§ THE TASK: Below, find each line holding "members" and state how many there are, using the number alone.

= Beginning of Section =

/-- R318-R320, R308: the Hoop's latch takes its INBOX, and a chunk goes to the next member of the ring; the last send completes the
MMAH. R321, R417: a MACC takes its answer, where it stands. -/
def Sys2Proof.Spec.HoopAndAnswers : Prop :=
  (∀ (s : State) (core : Nat), let h := (s.core core).hoop
    (h.full = false → h.infull = true → exec (.hoopLatchMove core) s =
      .next (s.modCore core fun c => { c with hoop := { h with chunk := h.inbox, full := true, infull := false, t := h.t + 1 } })) ∧
    ((h.full = true ∨ h.infull = false) → exec (.hoopLatchMove core) s = .next s)) ∧
  (∀ (s : State) (core : Nat) (o : MatOp), let h := (s.core core).hoop
    senderOp s core = some o →
    let dst := core / 16 * 16 + nextMember h.mask (core % 16)
    let r := refOf core o.slot
    let t := (s.modCore core fun c => { c with hoop := { c.hoop with full := false } }).modCore dst
      fun c => { c with hoop := { c.hoop with inbox := h.chunk, infull := true } }
    ((s.core dst).hoop.infull = true → exec (.hoopChunkSend core) s = .next s) ∧
    ((s.core dst).hoop.infull = false → o.step + 1 = o.total →
      let u := t.modCore core fun c => { c with queue := c.queue.filter fun y => y.slot ≠ o.slot }
      exec (.hoopChunkSend core) s =
        .next (wakeSlot r ((countParked r u).modSlot r fun z => { z with parks := z.parks.filter fun p => p.cond ≠ .matrix }))) ∧
    ((s.core dst).hoop.infull = false → o.step + 1 ≠ o.total →
      exec (.hoopChunkSend core) s = .next (t.modCore core fun c => { c with queue := c.queue.map fun y =>
        if y.slot = o.slot then { y with step := y.step + 1, sending := false } else y }))) ∧
  (∀ (s : State) (core : Nat), (∀ o ∈ (s.core core).queue, o.sending = false ∨ (s.slot (refOf core o.slot)).halt = .preempt) →
    exec (.hoopChunkSend core) s = .next s) ∧
  (∀ (s : State) (core : Nat) (a : Answer),
    let give := fun o : MatOp => if o.waitXid = some a.xid then { o with answer := some a, waitXid := none } else o
    let t := s.modCore core fun c => { c with queue := c.queue.map give, running := c.running.map give }
    exec (.maccSlotReady core a) s = .next { t with launches := t.launches.map fun (k, l) =>
      (k, l.map fun l => { l with saved := l.saved.map fun c => { c with op := c.op.map give } }) })

/-- R316-R321, R324, R326, R328: MATRIX_KSTEP does one step of the operation in the unit on the tile of its slot and turns to what
follows; a location with an uncorrectable error or a partial of another kind faults the task at that step; an idle unit takes the
first eligible operation; nothing to do changes nothing. The Hoop moves and sends its chunk, and a MACC takes its answer. Which
results count as rounded, so that a drain moves SRN, and which set sticky bits is the reading of log 22; whose the
Hoop latch is, that of log 23; when an operation takes its tables, that of log 24; and what it sees of its task's stores, that of log 7. -/
def Obligations.MatrixSteps : Prop := Spec.UnitSteps ∧ Spec.UnitTurns ∧ Spec.HoopAndAnswers

/-! ## The Press -/

/-- A handle's group, of the issuer's launch (R334). -/
def Sys2Proof.Spec.allotted (s : State) (v : Word) : Prop :=
  ∃ l, s.launch s.cur.launch = some l ∧ l.grp0 ≤ (v.extractLsb' 0 12).toNat ∧ (v.extractLsb' 0 12).toNat < l.grp0 + l.ngrp

/-- The issuer belongs to the group at the handle's generation (R335, R48). -/
def Sys2Proof.Spec.member (s : State) (v : Word) : Prop :=
  let x := s.group (v.extractLsb' 0 12).toNat
  x.phase = 1 ∧ x.gen = (v.extractLsb' 12 4).toNat ∧ (x.root = true ∨ ∃ q ∈ x.members, q.task = s.cur.task)

/-- The issuer may contribute: no result of the group is outstanding, nor a second one of its lane (R337, R48). -/
def Sys2Proof.Spec.mayContribute (s : State) (v : Word) : Prop :=
  let g := (v.extractLsb' 0 12).toNat
  (∀ o ∈ s.cur.outs, o.gid ≠ g) ∧ ¬ ((s.group g).root = true ∧ isRepro s s.cur.launch = true ∧ s.asker.llane.toNat ∈ (s.group g).arrived)

/-- The round that a contribution goes into (R335, R337, R48): the one in progress where its task takes part in it and has not
contributed yet, or where none is, and otherwise the next; of a root group the next once L lanes have contributed. -/
def Sys2Proof.Spec.roundFor (s : State) (q : Requester) (g : Nat) : Nat :=
  let x := s.group g
  let now := if x.root then x.arrived.length < groupLanes s g else x.roundOf = [] ∨ (q.task ∈ x.roundOf ∧ q.task ∉ x.arrived)
  x.round + if now then 0 else 1

/-- R334-R337, R341, R342, R344: the Press instructions as they issue. That a join which adds to a group needs places as one that
creates it does is the model's reading (log 58). -/
def Obligations.PressIssue : Prop :=
  (∀ (s : State) (h : RegImm), let v := Spec.maskOf s h; let g := (v.extractLsb' 0 12).toNat; let x := s.group g
    Spec.allotted s v →
    (Spec.member s v → x.root = false → exec (.gjoin h) s = done s id ∧ exec (.gleave h) s = .next (leaveGroup s s.asker g).advance) ∧
    (¬ Spec.member s v → x.root = false → exec (.gleave h) s = done s id) ∧
    (¬ Spec.member s v → x.root = false → x.gen = (v.extractLsb' 12 4).toNat → x.phase ≠ 2 →
      let room := ∀ n ∈ joinPath s g s.me.coreKey, (s.pentry n g).isSome ∨ s.pressLoad n < 1024
      let t := (reservePath s g s.me.coreKey).setGroup g { x with phase := 1, launch := s.cur.launch, members := x.members ++ [s.asker] }
      (room → exec (.gjoin h) s = .next (if x.roundOf = [] then rebuild t g else t).advance) ∧
      (¬ room → exec (.gjoin h) s = .next (takeFault s .illegal Detail.zero))) ∧
    (x.root = false → (x.gen ≠ (v.extractLsb' 12 4).toNat ∨ x.phase = 2) → exec (.gjoin h) s = .next (takeFault s .groupNotMember Detail.zero)) ∧
    (x.root = true → exec (.gjoin h) s = .next (takeFault s .illegal Detail.zero) ∧ exec (.gleave h) s = .next (takeFault s .illegal Detail.zero)) ∧
    (Spec.member s v → Spec.mayContribute s v →
      let p := { emptyPkt g (v.extractLsb' 12 4).toNat with op := 9, bar := true, lanes := b2n x.root, members := [s.asker] }
      exec (.gbar h) s = Spec.waits (pressContribute (s.modCur fun z => { z with
        outs := z.outs ++ [⟨g, (v.extractLsb' 12 4).toNat, Spec.roundFor s s.asker g, true, none, false⟩] }) s.asker p) (.gbar h) (.press g) 0) ∧
    (¬ Spec.member s v → exec (.gbar h) s = .next (takeFault s .groupNotMember Detail.zero)) ∧
    (Spec.member s v → ¬ Spec.mayContribute s v → exec (.gbar h) s = .next (takeFault s .illegal Detail.zero))) ∧
  (∀ (s : State) (h : RegImm), ¬ Spec.allotted s (Spec.maskOf s h) →
    let f : Out := .next (takeFault s .prot Detail.zero)
    exec (.gjoin h) s = f ∧ exec (.gleave h) s = f ∧ exec (.gbar h) s = f) ∧
  (∀ (s : State) (op : BitVec 4) (fm : BitVec 5) (a b : Reg), let v := s.cur.getG a; let g := (v.extractLsb' 0 12).toNat
    let f := fm.toNat; let gen := (v.extractLsb' 12 4).toNat
    Spec.allotted s v → Spec.member s v → Spec.mayContribute s v → s.cur.outs.length < 16 →
    let p := pressPart op.toNat f (tabA s f) ((s.cur.getG b).toNat % 2 ^ fmtWidth f)
      { emptyPkt g gen with
        op := op.toNat, fmt := f, sat := s.cur.rmode.getLsbD 3, mode := s.cur.rmode.toNat % 8,
        lanes := b2n (s.group g).root, members := [s.asker] }
    exec (.gcon op fm a b) s = .next (pressContribute (s.modCur fun z => { z with
      outs := z.outs ++ [⟨g, gen, Spec.roundFor s s.asker g, false, none, false⟩] }) s.asker p).advance) ∧
  (∀ (s : State) (d a : Reg) (o : Outst), let v := s.cur.getG a; let g := (v.extractLsb' 0 12).toNat
    d.toNat % 2 = 0 → Spec.allotted s v → Spec.member s v → s.cur.outs.find? (fun o => o.gid = g) = some o → o.bar = false → o.lost = false →
    (o.result = none → exec (.grecv d a) s = Spec.waits s (.grecv d a) (.press g) 0) ∧
    (∀ p, o.result = some p → p.bad = true → exec (.grecv d a) s = .next (takeFault s .illegal Detail.zero)) ∧
    (∀ p, o.result = some p → p.bad = false →
      let r := pressResult (tabA s p.fmt) p
      exec (.grecv d a) s = done s fun z =>
        let y := ({ z with outs := z.outs.filter fun o => decide (o.gid ≠ g) } : Slot).setG d
          (if p.op ≠ 8 ∧ p.fmt < 4 then (BitVec.ofNat (fmtWidth p.fmt) r.1).signExtend 64 else BitVec.ofNat 64 r.1)
        let y := y.setG (d + 1) (BitVec.ofNat 64 p.count)
        { y with flags := y.flags ||| stickyWord r.2 ||| (if p.count = 0 then 0x20 else 0) })) ∧
  (∀ (s : State) (d a : Reg), let v := s.cur.getG a; let g := (v.extractLsb' 0 12).toNat; let x := s.group g
    Spec.allotted s v → ∃ m : Bool, (m = true ↔ x.phase = 1 ∧ x.gen < 16 ∧ (x.root = true ∨ ∃ q ∈ x.members, q.task = s.cur.task)) ∧
      (x.gen < 16 → exec (.gstat d a) s = done s fun z => z.setG d (BitVec.ofNat 64
        (x.gen * 2 ^ 32 + SMap.get (s.pnode (pressId 1 s.me.coreKey)).stale 0 g * 2 ^ 16 + min 15 z.outs.length * 4 +
          (if x.phase = 2 then 2 else 0) + b2n m))))

/-- What of a partial the result depends on. -/
def Sys2Proof.Spec.essence (p : PressPkt) : Nat × Int × Bool × Bool × Bool × Bool × Bool × Nat × Bool :=
  (p.count, if p.count = 0 then 0 else p.part, p.nan, p.pinf, p.minf, p.negz && p.count != 0, p.zpos, p.lanes, p.bad)

/-- A partial before its value: nothing counted yet. -/
def Sys2Proof.Spec.blank (p : PressPkt) : Prop :=
  p.part = 0 ∧ p.count = 0 ∧ p.nan = false ∧ p.pinf = false ∧ p.minf = false ∧ p.negz = false ∧ p.zpos = true ∧ p.bad = false

/-- A contribution of an operator, format, saturation and mode (R337-R339): a present or absent value, or a barrier's. -/
def Sys2Proof.Spec.contribution (op fmt mode : Nat) (sat bar : Bool) (p : PressPkt) : Prop :=
  ∃ b : PressPkt, Spec.blank b ∧ b.op = op ∧ b.fmt = fmt ∧ b.mode = mode ∧ b.sat = sat ∧ b.bar = bar ∧
    (p = b ∨ ∃ (t : Table) (x : Nat), p = pressPart op fmt t x b)

/-- What counts for a member that left before it contributed (R336). -/
def Sys2Proof.Spec.left (p : PressPkt) : Prop := Spec.blank p ∧ p.op = emptyOp ∧ p.fmt = 0 ∧ p.mode = 0 ∧ p.sat = false ∧ p.bar = false

/-- `a` combines exactly the contributions of a list, in that order and in some grouping (R428). -/
inductive Sys2Proof.Spec.Combined : List PressPkt → PressPkt → Prop
  | one (p : PressPkt) : Spec.Combined [p] p
  | two {l m : List PressPkt} {a b : PressPkt} : Spec.Combined l a → Spec.Combined m b → Spec.Combined (l ++ m) (pressCombine a b)

/-- Two contributions that R340 calls inconsistent. -/
def Sys2Proof.Spec.clash (p q : PressPkt) : Prop :=
  p.op ≠ emptyOp ∧ q.op ≠ emptyOp ∧ ¬ (p.op = q.op ∧ p.fmt = q.fmt ∧ p.sat = q.sat ∧ p.mode = q.mode ∧ p.bar = q.bar)

/-- R338-R340, R428: the contributions of a round, those of members that left among them, give the same result in every order and
every grouping, for every operator; and a round is inconsistent in every grouping just when two of its contributions are. -/
def Obligations.PressOrderIndependent : Prop :=
  (∀ (op fmt mode : Nat) (sat bar : Bool) (l l' : List PressPkt) (a a' : PressPkt), op < 15 →
    (∀ p ∈ l, Spec.contribution op fmt mode sat bar p ∨ Spec.left p) → l.Perm l' → Spec.Combined l a → Spec.Combined l' a' →
    Spec.essence a = Spec.essence a' ∧ a.bad = false ∧ ∀ t : Table, pressResult t a = pressResult t a') ∧
  (∀ (l : List PressPkt) (a : PressPkt), (∀ p ∈ l, p.bad = false) → Spec.Combined l a →
    (a.bad = true ↔ ∃ p ∈ l, ∃ q ∈ l, Spec.clash p q))

/-- R429, R344: a packet discarded at a node is counted there. -/
def Sys2Proof.Spec.staleAt (s : State) (n g : Nat) : State :=
  s.setPnode n { s.pnode n with stale := SMap.put (s.pnode n).stale g (min 0xFFFF (SMap.get (s.pnode n).stale 0 g + 1)) }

= End of Section =

§ OUTPUT OF THE EXERCISE: 6